[Records drawn from a dataset]
-*-*-
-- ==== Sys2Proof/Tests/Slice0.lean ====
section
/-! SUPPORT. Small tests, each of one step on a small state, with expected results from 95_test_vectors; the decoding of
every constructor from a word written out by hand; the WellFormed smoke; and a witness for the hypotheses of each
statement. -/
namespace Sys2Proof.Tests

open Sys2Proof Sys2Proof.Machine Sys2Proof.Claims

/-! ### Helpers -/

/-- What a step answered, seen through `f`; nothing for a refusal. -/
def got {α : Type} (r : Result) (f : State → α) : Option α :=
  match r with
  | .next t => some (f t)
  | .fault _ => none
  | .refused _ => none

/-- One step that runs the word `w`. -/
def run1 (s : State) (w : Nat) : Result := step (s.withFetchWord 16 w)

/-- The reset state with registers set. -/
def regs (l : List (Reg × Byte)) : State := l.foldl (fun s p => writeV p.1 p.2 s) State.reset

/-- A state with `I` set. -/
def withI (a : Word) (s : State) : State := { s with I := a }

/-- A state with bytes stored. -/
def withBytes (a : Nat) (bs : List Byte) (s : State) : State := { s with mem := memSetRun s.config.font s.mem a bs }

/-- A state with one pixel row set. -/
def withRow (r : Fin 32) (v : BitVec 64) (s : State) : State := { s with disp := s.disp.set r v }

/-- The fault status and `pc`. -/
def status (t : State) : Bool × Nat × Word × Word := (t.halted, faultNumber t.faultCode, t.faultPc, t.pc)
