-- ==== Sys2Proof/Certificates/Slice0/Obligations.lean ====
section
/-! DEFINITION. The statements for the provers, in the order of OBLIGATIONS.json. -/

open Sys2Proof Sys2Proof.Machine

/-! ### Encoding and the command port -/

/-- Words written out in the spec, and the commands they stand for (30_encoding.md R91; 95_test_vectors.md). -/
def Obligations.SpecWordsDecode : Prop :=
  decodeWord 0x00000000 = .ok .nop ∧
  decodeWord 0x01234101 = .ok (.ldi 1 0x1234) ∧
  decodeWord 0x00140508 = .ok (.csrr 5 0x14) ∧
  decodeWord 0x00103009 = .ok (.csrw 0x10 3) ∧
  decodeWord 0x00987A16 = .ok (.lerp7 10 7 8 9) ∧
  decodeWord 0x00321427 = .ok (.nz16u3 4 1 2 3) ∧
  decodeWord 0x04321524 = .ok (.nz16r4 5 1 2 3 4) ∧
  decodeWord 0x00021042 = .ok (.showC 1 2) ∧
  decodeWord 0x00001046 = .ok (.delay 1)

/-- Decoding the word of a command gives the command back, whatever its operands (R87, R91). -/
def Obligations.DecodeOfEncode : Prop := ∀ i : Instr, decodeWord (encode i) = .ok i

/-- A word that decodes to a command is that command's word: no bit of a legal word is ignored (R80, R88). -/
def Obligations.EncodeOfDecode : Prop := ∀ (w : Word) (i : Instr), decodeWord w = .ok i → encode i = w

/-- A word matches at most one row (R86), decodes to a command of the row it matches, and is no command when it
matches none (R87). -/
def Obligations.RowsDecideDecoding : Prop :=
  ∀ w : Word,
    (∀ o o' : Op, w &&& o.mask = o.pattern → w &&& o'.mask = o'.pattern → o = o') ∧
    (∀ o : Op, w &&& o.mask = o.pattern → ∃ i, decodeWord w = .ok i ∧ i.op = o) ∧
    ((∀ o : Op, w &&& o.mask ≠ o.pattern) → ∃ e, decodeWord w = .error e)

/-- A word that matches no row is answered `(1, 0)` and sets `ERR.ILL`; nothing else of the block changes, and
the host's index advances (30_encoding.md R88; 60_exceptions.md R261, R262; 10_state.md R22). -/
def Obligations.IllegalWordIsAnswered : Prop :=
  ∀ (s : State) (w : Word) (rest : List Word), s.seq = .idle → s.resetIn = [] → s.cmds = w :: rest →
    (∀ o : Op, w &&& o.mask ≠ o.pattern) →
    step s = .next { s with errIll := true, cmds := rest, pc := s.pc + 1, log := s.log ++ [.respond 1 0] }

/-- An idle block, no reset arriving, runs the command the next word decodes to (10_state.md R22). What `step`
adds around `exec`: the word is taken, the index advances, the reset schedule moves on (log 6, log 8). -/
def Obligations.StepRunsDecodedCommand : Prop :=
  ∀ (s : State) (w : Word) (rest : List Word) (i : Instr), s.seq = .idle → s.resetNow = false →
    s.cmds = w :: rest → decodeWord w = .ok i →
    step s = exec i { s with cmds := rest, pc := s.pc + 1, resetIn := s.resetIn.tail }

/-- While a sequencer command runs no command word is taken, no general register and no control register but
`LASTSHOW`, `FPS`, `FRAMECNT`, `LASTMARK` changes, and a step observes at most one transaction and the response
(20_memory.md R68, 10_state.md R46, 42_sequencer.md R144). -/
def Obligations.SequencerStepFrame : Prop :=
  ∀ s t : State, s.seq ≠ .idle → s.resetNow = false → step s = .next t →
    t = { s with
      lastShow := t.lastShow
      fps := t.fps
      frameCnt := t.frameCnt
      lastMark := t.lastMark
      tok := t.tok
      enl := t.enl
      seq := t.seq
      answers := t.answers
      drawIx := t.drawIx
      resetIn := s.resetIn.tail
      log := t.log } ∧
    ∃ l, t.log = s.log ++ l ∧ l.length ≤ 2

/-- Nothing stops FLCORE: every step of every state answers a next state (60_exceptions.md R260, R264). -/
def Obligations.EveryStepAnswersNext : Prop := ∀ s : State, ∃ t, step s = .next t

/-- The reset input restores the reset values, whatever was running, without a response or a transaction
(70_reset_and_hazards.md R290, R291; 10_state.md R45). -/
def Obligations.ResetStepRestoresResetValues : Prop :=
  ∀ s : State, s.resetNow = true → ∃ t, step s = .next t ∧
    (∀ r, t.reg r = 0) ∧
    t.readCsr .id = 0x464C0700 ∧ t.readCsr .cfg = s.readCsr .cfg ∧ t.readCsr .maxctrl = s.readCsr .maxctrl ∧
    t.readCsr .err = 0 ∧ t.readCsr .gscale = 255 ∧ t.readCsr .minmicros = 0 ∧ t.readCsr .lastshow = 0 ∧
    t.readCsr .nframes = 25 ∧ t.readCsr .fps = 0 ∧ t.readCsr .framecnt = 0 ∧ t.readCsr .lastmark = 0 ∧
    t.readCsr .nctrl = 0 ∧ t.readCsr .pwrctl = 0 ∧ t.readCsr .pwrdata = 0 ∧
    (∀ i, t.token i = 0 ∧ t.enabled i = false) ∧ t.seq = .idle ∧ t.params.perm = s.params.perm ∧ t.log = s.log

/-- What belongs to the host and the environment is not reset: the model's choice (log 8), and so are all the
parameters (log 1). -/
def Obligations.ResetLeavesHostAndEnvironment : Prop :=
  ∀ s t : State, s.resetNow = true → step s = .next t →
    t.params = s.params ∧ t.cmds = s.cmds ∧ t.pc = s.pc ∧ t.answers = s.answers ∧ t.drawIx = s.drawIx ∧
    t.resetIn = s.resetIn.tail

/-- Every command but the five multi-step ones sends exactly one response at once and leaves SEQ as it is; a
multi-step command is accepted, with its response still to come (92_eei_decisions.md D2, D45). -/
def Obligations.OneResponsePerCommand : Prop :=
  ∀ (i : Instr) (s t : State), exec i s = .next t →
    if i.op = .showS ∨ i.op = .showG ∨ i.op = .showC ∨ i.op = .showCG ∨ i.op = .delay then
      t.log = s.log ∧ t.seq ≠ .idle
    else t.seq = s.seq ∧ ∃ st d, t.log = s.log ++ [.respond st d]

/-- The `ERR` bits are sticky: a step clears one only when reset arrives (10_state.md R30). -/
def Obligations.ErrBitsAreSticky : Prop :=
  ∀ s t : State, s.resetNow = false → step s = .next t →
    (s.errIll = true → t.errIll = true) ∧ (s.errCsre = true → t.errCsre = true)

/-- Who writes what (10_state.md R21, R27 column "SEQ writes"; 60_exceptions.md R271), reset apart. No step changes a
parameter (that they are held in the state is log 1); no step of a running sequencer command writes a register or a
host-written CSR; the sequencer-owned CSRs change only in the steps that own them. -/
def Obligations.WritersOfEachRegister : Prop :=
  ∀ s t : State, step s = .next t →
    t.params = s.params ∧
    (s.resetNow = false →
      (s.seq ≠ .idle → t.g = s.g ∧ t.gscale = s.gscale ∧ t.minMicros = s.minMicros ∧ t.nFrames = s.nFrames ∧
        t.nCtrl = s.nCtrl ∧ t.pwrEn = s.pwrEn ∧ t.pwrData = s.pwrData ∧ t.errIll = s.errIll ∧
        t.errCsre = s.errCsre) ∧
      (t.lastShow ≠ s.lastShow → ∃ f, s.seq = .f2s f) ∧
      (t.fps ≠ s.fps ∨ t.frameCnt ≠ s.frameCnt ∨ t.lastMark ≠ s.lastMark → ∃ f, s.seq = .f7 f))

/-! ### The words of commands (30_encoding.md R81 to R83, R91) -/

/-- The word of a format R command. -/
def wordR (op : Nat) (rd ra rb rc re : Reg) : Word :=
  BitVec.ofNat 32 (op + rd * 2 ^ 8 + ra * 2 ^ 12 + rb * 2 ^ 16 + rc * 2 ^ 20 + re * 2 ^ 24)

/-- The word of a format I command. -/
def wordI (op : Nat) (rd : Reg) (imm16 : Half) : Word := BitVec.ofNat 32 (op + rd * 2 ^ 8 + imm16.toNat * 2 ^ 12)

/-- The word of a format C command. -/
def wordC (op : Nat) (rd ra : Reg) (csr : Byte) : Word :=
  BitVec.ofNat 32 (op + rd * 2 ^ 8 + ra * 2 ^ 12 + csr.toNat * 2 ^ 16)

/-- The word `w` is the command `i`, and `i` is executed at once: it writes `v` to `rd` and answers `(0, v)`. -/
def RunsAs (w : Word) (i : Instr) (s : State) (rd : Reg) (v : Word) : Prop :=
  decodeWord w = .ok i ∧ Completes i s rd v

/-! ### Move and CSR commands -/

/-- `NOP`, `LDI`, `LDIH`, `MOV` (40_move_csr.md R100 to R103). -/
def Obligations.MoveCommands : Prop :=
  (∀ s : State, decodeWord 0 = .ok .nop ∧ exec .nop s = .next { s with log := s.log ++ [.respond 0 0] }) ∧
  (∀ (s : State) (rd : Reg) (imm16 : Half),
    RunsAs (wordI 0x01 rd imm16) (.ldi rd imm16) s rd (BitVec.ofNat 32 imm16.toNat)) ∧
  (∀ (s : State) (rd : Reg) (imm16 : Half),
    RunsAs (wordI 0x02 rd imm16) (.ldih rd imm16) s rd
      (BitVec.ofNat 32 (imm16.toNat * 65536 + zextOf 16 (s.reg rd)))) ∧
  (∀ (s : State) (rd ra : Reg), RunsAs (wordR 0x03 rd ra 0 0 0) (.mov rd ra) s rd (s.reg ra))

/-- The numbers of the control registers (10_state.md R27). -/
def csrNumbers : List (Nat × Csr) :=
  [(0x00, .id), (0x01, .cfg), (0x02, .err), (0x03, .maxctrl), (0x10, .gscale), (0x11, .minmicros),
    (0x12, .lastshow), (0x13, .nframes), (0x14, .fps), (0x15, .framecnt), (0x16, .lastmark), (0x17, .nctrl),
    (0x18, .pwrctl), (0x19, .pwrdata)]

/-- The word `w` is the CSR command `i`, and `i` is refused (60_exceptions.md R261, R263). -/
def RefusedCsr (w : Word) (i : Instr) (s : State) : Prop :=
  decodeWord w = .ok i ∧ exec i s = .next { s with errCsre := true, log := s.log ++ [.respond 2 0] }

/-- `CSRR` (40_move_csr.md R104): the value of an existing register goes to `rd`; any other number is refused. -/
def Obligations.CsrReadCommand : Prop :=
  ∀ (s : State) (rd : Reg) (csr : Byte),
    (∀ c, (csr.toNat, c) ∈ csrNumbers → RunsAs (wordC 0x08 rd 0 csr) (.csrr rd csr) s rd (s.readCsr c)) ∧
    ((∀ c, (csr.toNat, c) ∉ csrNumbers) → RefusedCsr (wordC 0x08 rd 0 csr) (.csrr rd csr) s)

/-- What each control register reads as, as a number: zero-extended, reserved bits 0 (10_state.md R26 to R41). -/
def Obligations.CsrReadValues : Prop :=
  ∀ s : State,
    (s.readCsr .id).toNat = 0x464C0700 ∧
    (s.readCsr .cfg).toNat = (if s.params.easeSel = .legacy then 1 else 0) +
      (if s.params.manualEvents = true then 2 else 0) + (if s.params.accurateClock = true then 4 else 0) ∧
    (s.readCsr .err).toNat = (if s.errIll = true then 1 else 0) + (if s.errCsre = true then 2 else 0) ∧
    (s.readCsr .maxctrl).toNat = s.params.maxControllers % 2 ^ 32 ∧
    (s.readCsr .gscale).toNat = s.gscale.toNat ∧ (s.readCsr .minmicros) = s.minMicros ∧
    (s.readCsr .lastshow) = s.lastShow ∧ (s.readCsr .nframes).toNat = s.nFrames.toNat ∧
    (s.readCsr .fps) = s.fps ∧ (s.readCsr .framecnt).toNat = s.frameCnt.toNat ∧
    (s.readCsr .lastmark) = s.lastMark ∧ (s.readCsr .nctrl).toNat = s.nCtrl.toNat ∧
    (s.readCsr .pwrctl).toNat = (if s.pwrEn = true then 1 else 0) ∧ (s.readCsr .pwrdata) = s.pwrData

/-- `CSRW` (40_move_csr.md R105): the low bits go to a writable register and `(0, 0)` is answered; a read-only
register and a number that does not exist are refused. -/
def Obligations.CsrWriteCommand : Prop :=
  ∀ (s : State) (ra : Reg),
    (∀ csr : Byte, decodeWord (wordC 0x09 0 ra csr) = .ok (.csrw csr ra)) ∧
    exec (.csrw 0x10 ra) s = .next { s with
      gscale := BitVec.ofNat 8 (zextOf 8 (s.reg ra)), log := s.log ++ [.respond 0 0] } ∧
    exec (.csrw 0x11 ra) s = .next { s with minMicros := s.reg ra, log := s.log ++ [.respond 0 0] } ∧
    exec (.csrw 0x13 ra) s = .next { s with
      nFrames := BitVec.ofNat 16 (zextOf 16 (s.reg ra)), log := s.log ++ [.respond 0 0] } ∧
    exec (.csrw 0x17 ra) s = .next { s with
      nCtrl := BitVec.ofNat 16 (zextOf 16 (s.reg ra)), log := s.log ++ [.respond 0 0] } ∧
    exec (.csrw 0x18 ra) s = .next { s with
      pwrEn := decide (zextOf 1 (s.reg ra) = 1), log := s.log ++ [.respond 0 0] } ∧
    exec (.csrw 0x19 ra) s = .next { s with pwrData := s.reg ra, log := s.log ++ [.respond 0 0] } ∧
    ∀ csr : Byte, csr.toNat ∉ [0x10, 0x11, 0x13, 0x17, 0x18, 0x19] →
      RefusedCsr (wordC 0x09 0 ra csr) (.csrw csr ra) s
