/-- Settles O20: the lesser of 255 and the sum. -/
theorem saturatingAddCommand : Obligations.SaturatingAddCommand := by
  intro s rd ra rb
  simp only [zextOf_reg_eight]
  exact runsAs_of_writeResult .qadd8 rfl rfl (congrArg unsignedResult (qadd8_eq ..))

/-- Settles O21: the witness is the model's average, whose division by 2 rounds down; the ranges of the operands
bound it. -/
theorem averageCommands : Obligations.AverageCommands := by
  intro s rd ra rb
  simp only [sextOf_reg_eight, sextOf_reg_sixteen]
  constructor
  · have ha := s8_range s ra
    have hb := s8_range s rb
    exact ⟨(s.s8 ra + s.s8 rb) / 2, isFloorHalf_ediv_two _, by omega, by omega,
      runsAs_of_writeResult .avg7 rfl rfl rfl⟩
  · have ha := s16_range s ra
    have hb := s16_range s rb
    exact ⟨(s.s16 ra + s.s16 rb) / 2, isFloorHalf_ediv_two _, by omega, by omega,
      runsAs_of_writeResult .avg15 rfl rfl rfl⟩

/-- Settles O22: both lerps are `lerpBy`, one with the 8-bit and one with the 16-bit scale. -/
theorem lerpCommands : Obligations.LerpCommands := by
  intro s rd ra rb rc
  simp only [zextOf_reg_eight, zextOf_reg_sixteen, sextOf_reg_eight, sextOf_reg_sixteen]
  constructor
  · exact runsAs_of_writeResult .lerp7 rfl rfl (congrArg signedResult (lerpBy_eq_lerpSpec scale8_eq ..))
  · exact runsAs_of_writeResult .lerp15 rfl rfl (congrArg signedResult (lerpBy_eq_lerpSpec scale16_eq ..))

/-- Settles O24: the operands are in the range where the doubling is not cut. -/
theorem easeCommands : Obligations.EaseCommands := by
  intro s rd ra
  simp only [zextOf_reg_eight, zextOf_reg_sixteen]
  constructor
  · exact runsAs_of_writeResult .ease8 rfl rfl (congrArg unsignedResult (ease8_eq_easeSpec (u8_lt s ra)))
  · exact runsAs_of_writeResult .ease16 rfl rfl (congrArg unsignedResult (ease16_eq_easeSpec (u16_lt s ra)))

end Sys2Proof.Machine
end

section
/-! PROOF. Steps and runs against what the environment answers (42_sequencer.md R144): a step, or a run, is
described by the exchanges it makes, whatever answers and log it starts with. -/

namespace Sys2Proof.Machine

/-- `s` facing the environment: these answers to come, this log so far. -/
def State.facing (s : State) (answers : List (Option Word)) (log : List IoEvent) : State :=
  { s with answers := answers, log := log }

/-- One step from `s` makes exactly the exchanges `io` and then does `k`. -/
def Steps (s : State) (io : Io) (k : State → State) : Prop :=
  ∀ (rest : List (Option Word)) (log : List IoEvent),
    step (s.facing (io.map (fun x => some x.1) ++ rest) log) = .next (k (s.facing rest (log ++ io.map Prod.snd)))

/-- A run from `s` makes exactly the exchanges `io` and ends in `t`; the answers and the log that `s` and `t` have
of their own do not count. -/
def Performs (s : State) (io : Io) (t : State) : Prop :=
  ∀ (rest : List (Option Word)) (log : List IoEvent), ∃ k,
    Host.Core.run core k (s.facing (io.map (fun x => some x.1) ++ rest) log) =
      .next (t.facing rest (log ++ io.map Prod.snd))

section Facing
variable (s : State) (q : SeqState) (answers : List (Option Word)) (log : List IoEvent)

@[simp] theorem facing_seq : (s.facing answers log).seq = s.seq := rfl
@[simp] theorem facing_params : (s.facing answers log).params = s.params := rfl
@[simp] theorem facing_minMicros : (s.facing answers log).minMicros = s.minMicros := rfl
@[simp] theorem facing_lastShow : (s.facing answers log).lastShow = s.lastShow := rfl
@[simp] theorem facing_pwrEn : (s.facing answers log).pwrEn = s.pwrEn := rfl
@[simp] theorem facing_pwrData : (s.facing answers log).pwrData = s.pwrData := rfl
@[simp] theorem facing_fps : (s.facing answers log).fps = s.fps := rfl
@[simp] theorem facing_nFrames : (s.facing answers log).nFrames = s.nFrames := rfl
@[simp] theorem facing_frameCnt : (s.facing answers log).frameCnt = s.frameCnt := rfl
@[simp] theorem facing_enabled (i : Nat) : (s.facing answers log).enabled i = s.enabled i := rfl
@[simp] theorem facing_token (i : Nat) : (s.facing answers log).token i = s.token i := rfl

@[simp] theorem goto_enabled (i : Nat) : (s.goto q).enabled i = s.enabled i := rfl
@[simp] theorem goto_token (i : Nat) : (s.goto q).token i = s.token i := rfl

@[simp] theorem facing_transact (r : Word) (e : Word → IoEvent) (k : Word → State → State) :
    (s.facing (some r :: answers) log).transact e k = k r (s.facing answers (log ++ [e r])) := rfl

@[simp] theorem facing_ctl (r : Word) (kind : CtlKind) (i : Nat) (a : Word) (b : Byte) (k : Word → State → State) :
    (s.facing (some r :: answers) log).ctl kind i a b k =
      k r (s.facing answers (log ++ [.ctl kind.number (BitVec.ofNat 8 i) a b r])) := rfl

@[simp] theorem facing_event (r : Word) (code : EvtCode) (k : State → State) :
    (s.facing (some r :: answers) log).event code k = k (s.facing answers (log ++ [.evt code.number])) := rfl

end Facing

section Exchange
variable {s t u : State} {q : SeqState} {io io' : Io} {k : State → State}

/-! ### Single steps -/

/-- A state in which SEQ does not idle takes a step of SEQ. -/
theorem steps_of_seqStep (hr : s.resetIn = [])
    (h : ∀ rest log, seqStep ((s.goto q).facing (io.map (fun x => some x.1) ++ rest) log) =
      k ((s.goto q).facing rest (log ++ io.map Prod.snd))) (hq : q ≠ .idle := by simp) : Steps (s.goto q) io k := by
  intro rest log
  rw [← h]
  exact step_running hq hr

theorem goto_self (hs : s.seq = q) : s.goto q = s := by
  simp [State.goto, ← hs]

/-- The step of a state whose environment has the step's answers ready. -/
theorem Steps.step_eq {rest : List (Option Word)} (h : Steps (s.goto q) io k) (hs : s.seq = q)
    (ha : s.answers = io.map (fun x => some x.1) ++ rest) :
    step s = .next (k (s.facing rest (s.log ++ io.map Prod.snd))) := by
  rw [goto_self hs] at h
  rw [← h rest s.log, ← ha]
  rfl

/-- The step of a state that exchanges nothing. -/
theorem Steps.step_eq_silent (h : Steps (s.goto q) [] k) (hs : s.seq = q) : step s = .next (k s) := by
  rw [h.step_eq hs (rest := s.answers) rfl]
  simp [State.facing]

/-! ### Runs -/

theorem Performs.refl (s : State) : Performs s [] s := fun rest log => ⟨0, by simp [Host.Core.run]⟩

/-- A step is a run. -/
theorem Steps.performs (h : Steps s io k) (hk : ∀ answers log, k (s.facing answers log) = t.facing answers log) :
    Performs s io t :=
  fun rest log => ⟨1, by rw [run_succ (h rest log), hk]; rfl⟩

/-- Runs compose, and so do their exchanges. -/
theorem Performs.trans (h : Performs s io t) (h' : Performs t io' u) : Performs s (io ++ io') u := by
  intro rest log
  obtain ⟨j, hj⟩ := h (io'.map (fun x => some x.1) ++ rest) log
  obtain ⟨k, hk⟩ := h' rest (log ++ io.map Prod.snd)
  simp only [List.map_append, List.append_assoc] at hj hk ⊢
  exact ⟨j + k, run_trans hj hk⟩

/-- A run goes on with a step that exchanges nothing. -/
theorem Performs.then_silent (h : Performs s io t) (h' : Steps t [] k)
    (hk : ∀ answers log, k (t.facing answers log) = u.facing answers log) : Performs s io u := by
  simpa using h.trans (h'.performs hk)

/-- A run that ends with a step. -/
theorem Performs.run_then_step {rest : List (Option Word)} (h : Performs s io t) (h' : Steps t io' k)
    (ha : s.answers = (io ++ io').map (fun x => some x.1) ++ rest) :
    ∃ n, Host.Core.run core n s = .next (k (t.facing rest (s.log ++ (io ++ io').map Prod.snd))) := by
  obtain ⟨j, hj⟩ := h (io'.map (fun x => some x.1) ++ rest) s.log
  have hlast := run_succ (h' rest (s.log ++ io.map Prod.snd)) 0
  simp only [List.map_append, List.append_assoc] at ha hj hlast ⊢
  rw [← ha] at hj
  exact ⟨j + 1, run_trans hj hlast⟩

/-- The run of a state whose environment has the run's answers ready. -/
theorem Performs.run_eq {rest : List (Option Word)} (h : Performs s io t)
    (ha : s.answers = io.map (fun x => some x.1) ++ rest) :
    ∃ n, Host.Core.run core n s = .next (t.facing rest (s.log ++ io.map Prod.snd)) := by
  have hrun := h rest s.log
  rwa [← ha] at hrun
-*-*-
• What to do: Above are the entries. Output exactly the lines beginning with the line that has "their exchanges. -/" and ending with the line that has "obtain ⟨k, hk⟩".

• Solved problem:
/-- Runs compose, and so do their exchanges. -/
theorem Performs.trans (h : Performs s io t) (h' : Performs t io' u) : Performs s (io ++ io') u := by
  intro rest log
  obtain ⟨j, hj⟩ := h (io'.map (fun x => some x.1) ++ rest) log
  obtain ⟨k, hk⟩ := h' rest (log ++ io.map Prod.snd)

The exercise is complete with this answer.